• _Stored data_
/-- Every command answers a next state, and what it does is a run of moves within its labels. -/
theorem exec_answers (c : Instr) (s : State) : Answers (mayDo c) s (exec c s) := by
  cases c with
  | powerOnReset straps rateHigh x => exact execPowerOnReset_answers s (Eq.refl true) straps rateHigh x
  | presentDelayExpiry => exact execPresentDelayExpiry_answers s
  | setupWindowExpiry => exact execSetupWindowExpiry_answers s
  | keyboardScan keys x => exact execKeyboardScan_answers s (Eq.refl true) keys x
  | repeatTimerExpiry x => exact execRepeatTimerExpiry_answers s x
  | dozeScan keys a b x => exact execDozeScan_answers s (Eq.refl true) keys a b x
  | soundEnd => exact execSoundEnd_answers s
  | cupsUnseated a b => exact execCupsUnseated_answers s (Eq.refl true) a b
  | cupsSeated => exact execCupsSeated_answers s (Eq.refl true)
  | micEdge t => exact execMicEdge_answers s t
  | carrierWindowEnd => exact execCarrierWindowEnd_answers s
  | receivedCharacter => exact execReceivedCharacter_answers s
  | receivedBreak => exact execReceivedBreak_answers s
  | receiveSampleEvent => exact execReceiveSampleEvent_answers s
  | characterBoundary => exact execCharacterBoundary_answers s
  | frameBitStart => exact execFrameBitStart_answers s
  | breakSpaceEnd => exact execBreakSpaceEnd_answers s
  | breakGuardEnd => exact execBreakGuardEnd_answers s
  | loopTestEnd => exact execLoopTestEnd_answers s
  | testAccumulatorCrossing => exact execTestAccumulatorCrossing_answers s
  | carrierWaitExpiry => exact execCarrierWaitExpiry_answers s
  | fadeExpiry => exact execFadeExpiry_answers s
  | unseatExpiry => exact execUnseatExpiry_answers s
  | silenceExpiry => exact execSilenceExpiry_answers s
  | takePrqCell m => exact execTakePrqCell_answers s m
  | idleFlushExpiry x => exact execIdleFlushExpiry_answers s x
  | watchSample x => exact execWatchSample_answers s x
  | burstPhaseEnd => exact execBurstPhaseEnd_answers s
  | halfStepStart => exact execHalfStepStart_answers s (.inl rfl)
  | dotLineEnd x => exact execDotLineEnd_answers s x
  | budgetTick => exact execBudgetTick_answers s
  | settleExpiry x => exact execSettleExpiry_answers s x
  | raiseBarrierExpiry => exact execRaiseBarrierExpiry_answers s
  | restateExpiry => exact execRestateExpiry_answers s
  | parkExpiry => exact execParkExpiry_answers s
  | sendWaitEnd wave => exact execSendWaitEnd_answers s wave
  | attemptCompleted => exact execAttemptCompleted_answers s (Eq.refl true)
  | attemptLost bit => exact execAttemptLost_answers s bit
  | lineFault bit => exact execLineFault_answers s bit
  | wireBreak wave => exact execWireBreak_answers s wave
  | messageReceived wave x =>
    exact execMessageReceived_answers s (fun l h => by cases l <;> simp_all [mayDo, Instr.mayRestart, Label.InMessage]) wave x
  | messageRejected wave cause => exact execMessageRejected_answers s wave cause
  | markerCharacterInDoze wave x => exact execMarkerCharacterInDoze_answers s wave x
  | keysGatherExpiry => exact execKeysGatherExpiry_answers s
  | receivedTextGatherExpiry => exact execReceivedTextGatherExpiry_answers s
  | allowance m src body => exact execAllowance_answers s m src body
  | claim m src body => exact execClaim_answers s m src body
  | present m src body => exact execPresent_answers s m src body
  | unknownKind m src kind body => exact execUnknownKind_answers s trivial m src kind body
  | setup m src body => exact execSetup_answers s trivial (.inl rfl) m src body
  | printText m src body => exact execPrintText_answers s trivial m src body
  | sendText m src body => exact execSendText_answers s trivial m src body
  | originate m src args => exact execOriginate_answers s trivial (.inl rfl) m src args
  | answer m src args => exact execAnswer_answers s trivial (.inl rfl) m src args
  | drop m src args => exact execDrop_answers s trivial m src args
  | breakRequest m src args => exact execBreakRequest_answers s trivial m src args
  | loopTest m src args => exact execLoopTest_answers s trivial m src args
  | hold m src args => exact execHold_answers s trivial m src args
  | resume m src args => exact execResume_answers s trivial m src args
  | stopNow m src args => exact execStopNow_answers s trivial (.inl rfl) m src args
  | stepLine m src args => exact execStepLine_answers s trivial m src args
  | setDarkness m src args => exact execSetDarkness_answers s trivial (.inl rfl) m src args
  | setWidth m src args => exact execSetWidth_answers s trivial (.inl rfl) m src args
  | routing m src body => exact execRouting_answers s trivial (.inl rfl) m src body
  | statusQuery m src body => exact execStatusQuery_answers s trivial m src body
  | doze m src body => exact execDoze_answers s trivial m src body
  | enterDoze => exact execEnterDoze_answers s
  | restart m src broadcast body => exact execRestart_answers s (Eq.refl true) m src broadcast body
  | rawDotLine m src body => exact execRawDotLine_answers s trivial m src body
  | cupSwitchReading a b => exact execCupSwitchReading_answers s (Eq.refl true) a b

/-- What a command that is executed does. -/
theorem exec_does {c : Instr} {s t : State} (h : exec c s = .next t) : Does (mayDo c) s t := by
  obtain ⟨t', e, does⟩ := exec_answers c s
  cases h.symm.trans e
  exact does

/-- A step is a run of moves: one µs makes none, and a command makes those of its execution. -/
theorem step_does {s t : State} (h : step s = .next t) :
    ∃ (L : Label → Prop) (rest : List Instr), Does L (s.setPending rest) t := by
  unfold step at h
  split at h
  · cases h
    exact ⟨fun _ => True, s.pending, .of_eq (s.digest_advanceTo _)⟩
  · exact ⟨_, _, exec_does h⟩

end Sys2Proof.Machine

• _Problem_
For this task, write out exactly the lines of the entries above, starting at the line with "exact execReceivedTextGatherExpiry_answers s" and ending at the line with "execPresent_answers s m src body", both included, and no others.

• _Solution_
  | receivedTextGatherExpiry => exact execReceivedTextGatherExpiry_answers s
  | allowance m src body => exact execAllowance_answers s m src body
  | claim m src body => exact execClaim_answers s m src body
  | present m src body => exact execPresent_answers s m src body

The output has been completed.